While one embodiment of the present invention has been shown and described, many modified and alternative embodiments can be made by those skilled in the art. Such modified and alternative embodiments can be made without departing from the spirit and scope of the invention, as defined in the following claims.

[Brief description of the drawings]

FIG. 1 is a block diagram of a corona discharge indoor air treatment system.

FIG. 2 is a voltage vs. time diagram of a typical gated sinusoidal waveform generated by the power supply and a typical pulse modulated sine waveform generated by the power supply.

FIG. 3 is a sectional view of a corona reactor according to the present invention having a number of reactor chambers.

FIG. 4 is a detailed cross-sectional view of one of the corona discharge chambers shown in FIG.

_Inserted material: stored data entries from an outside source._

-- ==== Sys2Proof/Machine/Ctl.lean ====
section
/-! DEFINITION. The CTL class (spec/16): transfers, EXIT, barriers, PAUSE, the extended block, KILL and index, special registers,
election, assertions, traps, and the scalar words. -/

namespace Sys2Proof.Machine

/-! ### Threads that execute a word -/

/-- The executing threads of a pass and the faults of the guards (R62, R133). -/
def Pass.execs (p : Pass) (s : State) (h : Hd) : List TCtx × List (TKey × TrapInfo) :=
  let cs := (p.ctxs s).map (fun c => (c, c.guard h.guard))
  ((cs.filter (fun r => match r.2 with | .ok true => true | _ => false)).map (·.1),
   cs.filterMap (fun r => match r.2 with | .error e => some (r.1.key, e) | _ => none))

/-- Executing threads grouped by warp, in pass order. -/
def byWarp (cs : List TCtx) : List (Nat × List TCtx) :=
  ((cs.map (fun c => c.key.warp)).eraseDups).map (fun w => (w, cs.filter (fun c => c.key.warp == w)))

/-- A word of a thread that commits at once: a change of the thread, `f` answering the fault that stops it, and then its K mark, which
comes after every read (R45). -/
def TCtx.quick (c : TCtx) (h : Hd) (a : Src) (f : TCtx → List Word → Except TrapInfo Thread) : Did :=
  match c.guard h.guard with
  | .error e => .fault e
  | .ok false => .skip c.th
  | .ok true =>
    match c.read 0 a with
    | .error e => .fault e
    | .ok ws =>
      match f { c with th := { c.th with toff := 0 } } ws with
      | .error e => .fault e
      | .ok t => .done (c.mark h a t) ws

/-! ### Transfers (R269, R270) -/

/-- A transfer: each executing thread that passes the checks goes to its target, and a call sets LINK to the next clause. -/
def State.transfer (s : State) (h : Hd) (a : Src) (call check : Bool) (target : TCtx → List Word → Dword) : State :=
  match s.pass with
  | none => s
  | some p0 =>
    let p := { p0 with dur := p0.slotDur s [a] }
    let rs := (p.ctxs s).map (fun c =>
      (c, c.quick h a (fun c ws =>
        let g := target c ws
        if check && g.toNat % 4 ≠ 0 then .error (TrapInfo.at_ .misaligned g)
        else if check && g.toNat / 2 ^ 55 ≠ 0 then .error (TrapInfo.at_ .addrInvalid g)
        else .ok (if call then { c.th with link := p.pc + BitVec.ofNat 64 (4 * (p.hdr.n + 1)) } else c.th))))
    let targets := (doneOf rs).map (fun r => (r.1.key, target r.1 r.2))
    (s.putDone rs).endPass p targets (faultsOf rs)

/-- The target of a direct transfer (R63). -/
def directTarget (off : BitVec 21) (c : TCtx) : Dword := wordAddr c.p.pc c.p.pos + (off.signExtend 64 <<< 2)

/-- BRA (R269). -/
def execBra (t : BrW) (s : State) : Host.Outcome State Fault Refusal :=
  .next (s.transfer t.h .none false false (fun c _ => directTarget t.off c))

/-- CALL (R269). -/
def execCall (t : BrW) (s : State) : Host.Outcome State Fault Refusal :=
  .next (s.transfer t.h .none true false (fun c _ => directTarget t.off c))

/-- BRX (R270). -/
def execBrx (t : WA) (s : State) : Host.Outcome State Fault Refusal :=
  .next (s.transfer t.h (.sel t.a 2) false true (fun _ ws => dwordOf ws))

/-- CALLX (R270). -/
def execCallx (t : WA) (s : State) : Host.Outcome State Fault Refusal :=
  .next (s.transfer t.h (.sel t.a 2) true true (fun _ ws => dwordOf ws))

/-- RET (R270). -/
def execRet (t : HdW) (s : State) : Host.Outcome State Fault Refusal :=
  .next (s.transfer t.h .none false true (fun c _ => c.th.link))

/-! ### Scalar operands (R43, R65) -/

/-- Words of the scalar space. -/
def TCtx.sread (c : TCtx) (fld : Nat) (x : SSel) (n : Nat) : Except TrapInfo (List Word) :=
  match x with
  | .z => .ok (List.replicate n 0)
  | .s r => c.scalars fld r n

/-- B as a 32-bit integer of the scalar space. -/
def TCtx.sopnd (c : TCtx) (x : SOpnd) : Except TrapInfo (List Word) :=
  match x with
  | .sel x => c.sread 1 x 1
  | .imm p | .imm2 _ p => .ok [p.signExtend 32]

/-- B as an address offset of the scalar space (Table 4.7). -/
def TCtx.soff (c : TCtx) (x : SOpnd) : Except TrapInfo (List Word) :=
  match x with
  | .sel x => c.sread 1 x 1
  | .imm p => .ok (Dword.words (p.signExtend 64))
  | .imm2 h p => .ok (Dword.words ((pay48 h p).signExtend 64))

/-- The scalar write check of R55 (R43). -/
def TCtx.sWriteCheck (c : TCtx) (d : SSel) (n : Nat) : Option TrapInfo :=
  match d with
  | .z => none
  | .s r =>
    if c.p.rcd.chkSb then
      ((List.range n).find? (fun i => c.w.searly (r.val + i) c.p.bundle c.wslot)).map
        (fun i => TrapInfo.of .stallShort (0x200 + 0xA0 + r.val + i))
    else none

/-- One scalar register written by a fixed-latency word: against an SLD of the bundle that is due, a free bit chooses which stands
(R55). -/
def TCtx.sissue (c : TCtx) (r : Nat) (x : Word) (lat i : Nat) (w : Warp) : Warp :=
  let w := if w.sasync.any (fun a => a.reg == r && a.bundle == c.p.bundle && !a.lost) && c.sfree (12 + i) then
      { w with sasync := w.sasync.map (fun a => if a.reg = r && a.bundle == c.p.bundle then { a with lost := true } else a) }
    else w
  w.sput r x c.p.bundle c.wslot lat

/-- A scalar result written to D and the registers after it. -/
def TCtx.sissueTo (c : TCtx) (d : SSel) (ws : List Word) (lat : Nat) (w : Warp) : Warp :=
  match d with
  | .z => w
  | .s r => (ws.zipIdx).foldl (fun w e => c.sissue (r.val + e.2) e.1 lat e.2 w) w

/-! ### Words that execute once for each warp (R266) -/

/-- A scalar word: what each warp with an executing thread makes of the state, or the fault that each of its executing threads
takes. -/
def State.scalarWord (s : State) (h : Hd) (f : State → TCtx → Except TrapInfo State) : State :=
  match s.pass with
  | none => s
  | some p =>
    let e := p.execs s h
    let r := (byWarp e.1).foldl (fun (acc : State × List (TKey × TrapInfo)) g =>
      match g.2.head? with
      | none => acc
      | some c =>
        match f acc.1 c with
        | .error i => (acc.1, acc.2 ++ g.2.map (fun c => (c.key, i)))
        | .ok s => (s, acc.2)) (s, e.2)
    r.1.endPass p [] (p.keys.filterMap (fun k => r.2.find? (fun x => x.1 == k)))

/-- A scalar word that computes D of `n` words. -/
def State.scalarOp (s : State) (h : Hd) (d : SSel) (n lat : Nat) (f : TCtx → Except TrapInfo (List Word)) : State :=
  s.scalarWord h (fun s c =>
    match f c with
    | .error e => .error e
    | .ok ws =>
      match c.sWriteCheck d n with
      | some e => .error e
      | none => .ok (s.modWarp c.key.warp (c.sissueTo d ws lat)))

/-- The operands A and B of a scalar TRI word, read in that order. -/
def TCtx.stri (c : TCtx) (t : STri) (f : Word → Word → Word) : Except TrapInfo (List Word) :=
  match c.sread 0 t.a 1 with
  | .error e => .error e
  | .ok a =>
    match c.sopnd t.b with
    | .error e => .error e
    | .ok b => .ok [f (w0 a) (w0 b)]

/-- SADD (R285). -/
def execSadd (t : STri) (s : State) : Host.Outcome State Fault Refusal :=
  .next (s.scalarOp t.h t.d 1 4 (fun c => c.stri t (fun a b => a + b)))

/-- SSUB (R285). -/
def execSsub (t : STri) (s : State) : Host.Outcome State Fault Refusal :=
  .next (s.scalarOp t.h t.d 1 4 (fun c => c.stri t (fun a b => a - b)))

/-- SMUL (R285). -/
def execSmul (t : STri) (s : State) : Host.Outcome State Fault Refusal :=
  .next (s.scalarOp t.h t.d 1 6 (fun c => c.stri t (fun a b => a * b)))

/-- SAND (R285). -/
def execSand (t : STri) (s : State) : Host.Outcome State Fault Refusal :=
  .next (s.scalarOp t.h t.d 1 4 (fun c => c.stri t (fun a b => a &&& b)))

/-- SMOV (R286). -/
def execSmov (t : SDA) (s : State) : Host.Outcome State Fault Refusal :=
  .next (s.scalarOp t.h t.d 1 4 (fun c => c.sread 0 t.a 1))

/-- SMOVI (R286). -/
def execSmovi (t : SMovI) (s : State) : Host.Outcome State Fault Refusal :=
  .next (s.scalarOp t.h t.d 1 4 (fun _ => .ok [moviValue t.imm14 t.lit]))

/-- SLEA (R288). -/
def execSlea (t : STri) (s : State) : Host.Outcome State Fault Refusal :=
  .next (s.scalarOp t.h t.d 2 4 (fun c =>
    match c.sread 0 t.a 2 with
    | .error e => .error e
    | .ok a =>
      match c.soff t.b with
      | .error e => .error e
      | .ok b => .ok (Dword.words (dwordOf a + offsetOf b))))

/-- SSETP (R287): bit N of every thread of the warp. -/
def execSsetp (t : SCmp) (s : State) : Host.Outcome State Fault Refusal :=
  .next (s.scalarWord t.h (fun s c =>
    match c.sread 0 t.a 1 with
    | .error e => .error e
    | .ok a =>
      match c.sopnd t.b with
      | .error e => .error e
      | .ok b =>
        .ok (s.modWarp c.key.warp (fun w =>
          w.pput t.p 0xFFFFFFFF (if intCmp t.cond (w0 a) (w0 b) then 0xFFFFFFFF else 0) c.p.bundle c.wslot))))

/-- VTOS (R290): A of the lowest-numbered executing slot of each warp, in that slot, from which D's latency runs; its read faults in
that thread alone. -/
def execVtos (t : VtosW) (s : State) : Host.Outcome State Fault Refusal :=
  .next (
    match s.pass with
    | none => s
    | some p0 =>
      let p := { p0 with dur := p0.slotDur s [.sel t.a 1] }
      let e := p.execs s t.h
      let r := (byWarp e.1).foldl (fun (acc : State × List (TKey × TrapInfo)) g =>
        match g.2.head? with
        | none => acc
        | some c =>
          match c.read 0 (.sel t.a 1) with
          | .error i => (acc.1, acc.2 ++ [(c.key, i)])
          | .ok ws =>
            let c' := { c with wslot := c.slot }
            match c'.sWriteCheck t.d 1 with
            | some i => (acc.1, acc.2 ++ g.2.map (fun c => (c.key, i)))
            | none =>
              ((acc.1.modThread c.key (fun _ => c.mark t.h (.sel t.a 1) { c.th with toff := 0 })).modWarp c.key.warp
                (c'.sissueTo t.d ws 4), acc.2)) (s, e.2)
      r.1.endPass p [] (p.keys.filterMap (fun k => r.2.find? (fun x => x.1 == k))))

/-! ### SLD (R289) -/

/-- The plan of a warp's SLD, made in its first executing thread. -/
def State.sldPlan (s : State) (c : TCtx) (t : SLdW) (mods : Mods) : Except TrapInfo MPlan :=
  match c.sread 0 t.a 2 with
  | .error e => .error e
  | .ok a =>
    match c.soff t.b with
    | .error e => .error e
    | .ok off =>
      match c.sWriteCheck t.d 1 with
      | some e => .error e
      | none =>
        let ea := dwordOf a + offsetOf off
        match s.addrCheck c (.load 4 false) mods.space ea with
        | .error e => .error e
        | .ok (tg, spot, va, len) =>
          .ok { c := c, ea := ea, target := tg, dst := [], data := [], x := 0, cmp := 0, va := va, spot := spot, len := len, pa2 := 0 }

/-- The word that an SLD's request carries. -/
def SLdW.word (t : SLdW) : MWord :=
  { h := t.h, mm := t.mm, row := .ld, dflt := 0, a := .none, off := .none, data := .none, extra := .none, dst := none,
    kind := .load 4 false }

/-- The scalar register that a destination names. -/
def SSel.num : SSel → Option Nat
  | .z => none
  | .s r => some r

/-- The request of a warp's SLD: one part for each executing thread. -/
def State.sldReq (s : State) (p : Pass) (t : SLdW) (mods : Mods) (base : Nat) (shadow : Bool) (e : Option TlbEntry) (m : MPlan)
    (cs : List TCtx) (stage : Stage) : Option Req :=
  (s.mkReq p (SLdW.word t) mods base shadow e [m] stage).map (fun r =>
    { r with
      sdst := some ((SSel.num t.d).getD 96)
      parts := cs.map (fun c => { thread := c.key, dst := [], x := 0, cmp := 0, pre := none, access := c.th.accesses,
                                  word := p.wordId base c.key.warp, value := [] })
      issued := cs.map (fun c => c.th.issued + 1), killA := cs.map (fun _ => []) })

/-- A warp whose scalar register an SLD is to write; against a write of the bundle not yet readable a free bit chooses which
stands (R55). -/
def TCtx.sexpect (c : TCtx) (d : SSel) (word req : Nat) (w : Warp) : Warp :=
  match d with
  | .z => w
  | .s r =>
    let clash := w.searly r c.p.bundle c.wslot
    { w with sasync := w.sasync ++ [{ reg := r, word := word, req := req, bundle := c.p.bundle, value := none,
                                      lost := clash && c.sfree 14 }] }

FIG. 5 is a cross-sectional view similar to FIG. 3, but showing the electric field lines and positive charges in the reactor chamber, similar to this cross-sectional view, but with the direction of the electric field lines reversed; FIG. 4 is another cross-sectional view with a negative charge in the chamber.

FIG. 6 is a cross-sectional view of the reactor chamber and the fiber material filter, showing the state of aggregating and the state of filtration of the particulate material in progress.

──────────────────────────────────────────────────続 き Continued on front page (72) Inventor Weldon E. Williamson Seastar Drive 6424, Malibu, California 90265, U.S.A. , South Juanita Avenue (no address), apartment 14 (56) References JP-A-5-86841 (JP, A) JP-A-4-322718 (JP, A) JP-A-9-99211 ( JP, A) JP-A-9-329015 (JP, A) (58) Fields investigated (Int. Cl. ⁷ , DB name) B01D 53/32 B01D 51/00 B01D 51/02

Claims (1)

(57) [Claims] 1. A corona discharge that generates an oscillating electric field to release free charges, transmits air containing contaminant fine particles through the corona discharge, and gives the free charges to the contaminant fine particles to charge them. The charged contaminant particles generate the corona discharge.
At the same time a large dimension are aggregated into particles of air cleaning method characterized by removing particles of aggregated large dimension and filtered by the filter and charged by the oscillating electric field that.